1940 novel by Kenneth Roberts

Oliver Wiswell is an historical novel by Kenneth Roberts, published in 1940. Told through the eyes of the primary character Oliver Wiswell, a Loyalist from Milton, Massachusetts, during the American Revolution, and follows his experiences from the Crown's evacuation of Boston, to Nova Scotia, to New York, to London, to Paris, to Virginia and the Ohio Country, to South Carolina, and, in the end, back to Nova Scotia.

This novel was in keeping with Roberts' writing of historical fiction, looking at U.S. history from perspectives that counter the mainstream view of the nation's past. In this novel, he writes from the point of view of a Massachusetts Tory, or Loyalist, who supported the British monarchy. Like his other novels, it was known for deeply researched battle scenes and historical detail.

==Plot==

Spanning the years from 1775 to 1783, the novel traces the adventures of a Yale student who is deeply loyal to the Crown. Oliver Wiswell is home from Connecticut when the Battle of Bunker Hill happens. After a conflict with his neighbors, he escapes with other local loyalists to the British army in Boston. He meets Sir William Howe and sails with him and the King's forces when they evacuate Boston the following March.

Wiswell gets involved in the planning for the invasion of New York, where he serves as one of Howe's spies making contact with Loyalists in the Hempstead area of Long Island, in which capacity he witnesses the Battle of Long Island. He then goes to London to try to tell the ministry his perception of the truth about America. The Crown then sends him to Paris as a secret agent to counter the revolutionaries' activities. After Paris, he returns to the colonies to Virginia and the Wilderness Trail as far as Cumberland Gap. He later joins Benedict Arnold's operations in the southern colonies, culminating in the defense of Ninety-Six. Eventually, at war's end, he ends up in exile in Halifax, Nova Scotia.

==A Counter Narrative==

The novel is a counter-narrative to the standard American Revolution story. Wiswell is a young, idealistic student and aspiring historian who, along with his well-respected lawyer father, dislikes the repressive and punitive measures the Crown has taken on Massachusetts, but trusts the British government to see the error of its ways. They view local citizens like Samuel Adams and John Hancock as rabble-rousers and hypocrites. As such, the novel portrays the Patriots (rebels) as a brutal mob committing injustices against loyal members of the community, including several close friends. The book countered the traditional American origin story by depicting Loyalists not as men of conviction who believed in law and order and detested the tyranny of mob rule.

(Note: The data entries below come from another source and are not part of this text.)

-- ==== Sys2Proof/Machine/Preempt.lean ====
section
/-! DEFINITION. Operations on regions (spec 17 R399, R400, R405 to R408, R413, R414, 14 R340, R341) and the deadlock detector (17 R402, R403). -/

namespace Sys2Proof.Machine

/-- The region of a core that owns a live range (spec 14 R319). -/
def State.rangeOwner (s : State) (core dix : Nat) : Option Nat :=
  let r := s.range core dix
  if r.live then (blocksOf core).find? (fun b => (s.region b).state ≠ .free && (s.region b).rid = r.rid && (s.region b).tcid = r.tcid) else none

/-- The regions that own the ranges to which the chains of a region's elements are bound. -/
def State.boundTo (s : State) (blk : Nat) : List Nat :=
  (s.regionElems blk).flatMap (fun k => (List.range 2).filterMap (fun i =>
    let c := (s.elem k).chain i
    let q := s.chainSite k c
    if c.bound && q.1 = s.pkgNum && (s.range q.2 c.dix).gen = c.gen then s.rangeOwner q.2 c.dix else none))

/-- The regions that are not free. -/
def State.liveRegions (s : State) : List Nat := (s.regions.filter (fun x => x.2.state ≠ .free)).map (fun x => x.1)

/-- The set that pre-empting these regions pre-empts (spec 14 R340). -/
def State.closure (s : State) : Nat → List Nat → List Nat
  | 0, l => l
  | n + 1, l =>
    let more := s.liveRegions.filter (fun b => !l.contains b && ((s.boundTo b).any l.contains || l.any (fun a => (s.boundTo a).contains b)))
    if more.isEmpty then l else s.closure n (l ++ more)

/-- What pre-emption begins at one region of the set (spec 17 R405): an idle one is saved at once; a running one drains. -/
def beginCut (blk : Nat) : Prog := fun s =>
  let r := s.region blk
  if r.state = .idle then
    (s.rangesOf blk).map (fun i => .range (64 * (blk / 16) + i) { s.range (blk / 16) i with mrk := 0 }) ++ [.region blk { r with state := .saved, fromIdle := true }]
  else if r.state = .running then
    Prog.seq
      [fun s => (s.rangesOf blk).map (fun i => .range (64 * (blk / 16) + i) { s.range (blk / 16) i with mrk := 0 }),
       fun s => [.region blk { s.region blk with state := .preempting, cutAt := if s.cycle = 0 then 1 else s.cycle, fromIdle := false }],
       injectWave blk (wavePacket 1 0),
       fun s => s.pauseCmds blk true] s
  else []

/-- Region operation 1 (spec 17 R399, R405, R408, 14 R340). -/
def preEmpt (blk : Nat) : Prog := fun s =>
  if (s.region blk).state = .idle ∨ (s.region blk).state = .running then
    Prog.forEach (s.closure (s.regions.length + 1) [blk]) beginCut s
  else []

/-- Whether the cut of a region is complete (spec 17 R405): every element has acted, MRK = BNDS for every owned range, the local
port has delivered what it accepted (12 R288); a last sink report before it prevails (R408). -/
def State.cutDone (s : State) (blk : Nat) : Bool :=
  let r := s.region blk
  r.state = .preempting && decide (r.snkd < r.snkx) && (s.regionElems blk).all (fun k => (s.elem k).acted) && !s.portHolds blk
    && (s.rangesOf blk).all (fun i => (s.range (blk / 16) i).mrk = (s.range (blk / 16) i).bnds)

/-- CUT_COMPLETE (spec 17 R405): STATE 7. -/
def execCutComplete (core block : Nat) (s : State) : Host.Outcome State Fault Refusal :=
  complete (fun s =>
    let blk := 16 * core + block
    if s.cutDone blk then [.region blk { s.region blk with state := .saved, cutAt := 0 }] else []) s

/-- A 128-bit mask of element indexes. -/
def elemMask (l : List Nat) : BitVec 128 := l.foldl (fun (m : BitVec 128) k => m ||| (1#128 <<< elemIx k)) 0

/-- CUT_OVERDUE (spec 17 R407): 65,536 cycles after injection, without a cut. -/
def execCutOverdue (core block : Nat) (s : State) : Host.Outcome State Fault Refusal :=
  complete (fun s =>
    let blk := 16 * core + block
    let r := s.region blk
    if r.state = .preempting ∧ !s.cutDone blk ∧ r.cutAt.toNat + 65536 ≤ s.cycle.toNat then
      let late := (s.regionElems blk).filter (fun k => !(s.elem k).acted)
      s.asyncStop blk 0x53 6 (elemIx (late.headD 0)) (elemMask late)
    else []) s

After the outbreak of hostilities, the increasing personal danger to his life forces him to flee to Boston. The novel explores the strained personal relationships caused by the war, including that with his true love, Sally Leighton, a local girl from a seafaring family that chose the opposing side. He is also frequently encountering family and friends who have chosen to join the revolutionaries. Roberts has Wiswell, as a student of history, see the war as a civil war and even has him planning to write a book in England to get the British government to see it in that light. Roberts does not glorify the British; Oliver frequently criticizes British generals for their "bungling" and mismanagement, and decries the disdain and contempt various individuals in the government and the army express toward many loyalists.

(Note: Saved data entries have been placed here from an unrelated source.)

-- ==== Sys2Proof/Machine/Arbiter.lean ====
section
/-! DEFINITION. What moves when: the loss counters (spec 07 R156), the events of a cycle in the model's order (log 3), what the
controllers do at the start of each cycle, and the fetch of what a turn executes. -/

namespace Sys2Proof.Machine

/-- The loss counters after a free cycle in which `ready` were eligible and `fired` fired (spec 07 R156). -/
def Elem.recount (e : Elem) (str : Nat → Bool) (ready : List Nat) (fired : Option Nat) : Elem :=
  { e with loss := (List.range 16).foldl (fun m n =>
      Map.set 0 m n (if str n ∨ fired = some n ∨ !ready.contains n then 0 else Nat.min (e.lossOf n + 1) 511)) [] }

/-- What ends an element's turn (spec 07 R156): the counters of a free cycle, held otherwise. A slot that trapped did not fire. `old` is the
state before the turn. -/
def endElement (old : State) (key : Nat) : Prog := fun s =>
  let e := s.elem key
  if !old.isFree key then (if e.busy.isNone && e.latch ≠ [] then [.elem key { e with latch := [] }] else [])
  else
    let fired := if (s.elem key).trap.isSome then none else old.slotToRun key
    [.elem key ((s.elem key).recount (fun n => (old.slotField key n).str) (old.readySlots key) fired)]

/-- The read and write index of a queue's ring, if it can be read (spec 16 R367). -/
def State.ringWord (s : State) (t i : Nat) : Option Nat :=
  match s.readChecked (s.foreWho (s.thread t).tcid) (((s.thread t).ringVa + 8 * i : Nat) : Int) 8 with
  | .ok x => some (leNat (x.1.map (fun b => b.1)))
  | .error _ => none

/-- The 64 B slot with a number of a queue's ring (spec 16 R367). -/
def State.ringSlot (s : State) (t n : Nat) : Option Command :=
  let log := bits ((s.ringWord t 2).getD 0) 0 5
  match s.readChecked (s.foreWho (s.thread t).tcid) (((s.thread t).ringVa + 64 + 64 * (n % 2 ^ log) : Nat) : Int) 64 with
  | .ok x => some (Sys2Proof.commandOf (leNat (x.1.map (fun b => b.1))))
  | .error _ => none

/-- The packet that a thread's turn runs: the one not started yet, or the FENCEQ that blocks it (spec 16 R369). -/
def State.ringPacket (s : State) (t : Nat) : Option QPacket :=
  let x := s.thread t
  match x.block with
  | .fenceq p => some p
  | _ =>
    match s.ringSlot t x.started with
    | none => none
    | some c => some { first := c, second := (if wfield c.w0 16 3 = 1 then s.ringSlot t (x.started + 1) else none).getD (Sys2Proof.commandOf 0) }

/-- The gated core whose window holds what a thread must read of its ring, if any (spec 01 R32). -/
def State.ringGate (s : State) (t : Nat) : Option Nat :=
  let x := s.thread t
  let gate (off n : Nat) : Option Nat :=
    match s.readChecked (s.foreWho x.tcid) ((x.ringVa + off : Nat) : Int) n with | .ok _ => none | .error f => causeCore f.cause
  let slot (n : Nat) : Nat := 64 + 64 * (n % 2 ^ bits ((s.ringWord t 2).getD 0) 0 5)
  if !(x.bound && x.mapped && !x.stopped) then none
  else [(0, 8), (16, 8), (slot x.started, 64), (slot (x.started + 1), 64)].findSome? (fun q => gate q.1 q.2)

/-- Whether a mapped queue holds packets that its thread has not started (spec 16 R367). -/
def State.hasPackets (s : State) (t : Nat) : Bool :=
  let x := s.thread t
  x.bound && x.mapped && !x.stopped && (match s.ringWord t 0 with | some w => decide (x.started < w) | none => false)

In the novel, Roberts emphasizes that the Revolution was essentially a bitter civil war that split families and communities apart, resulting in massacres, exile, and immense personal loss. This resulted in criticism upon its publishing, but his critics did give him credit for his meticulous research and the detailed descriptions of revolutionary America's life, politics, and military campaigns.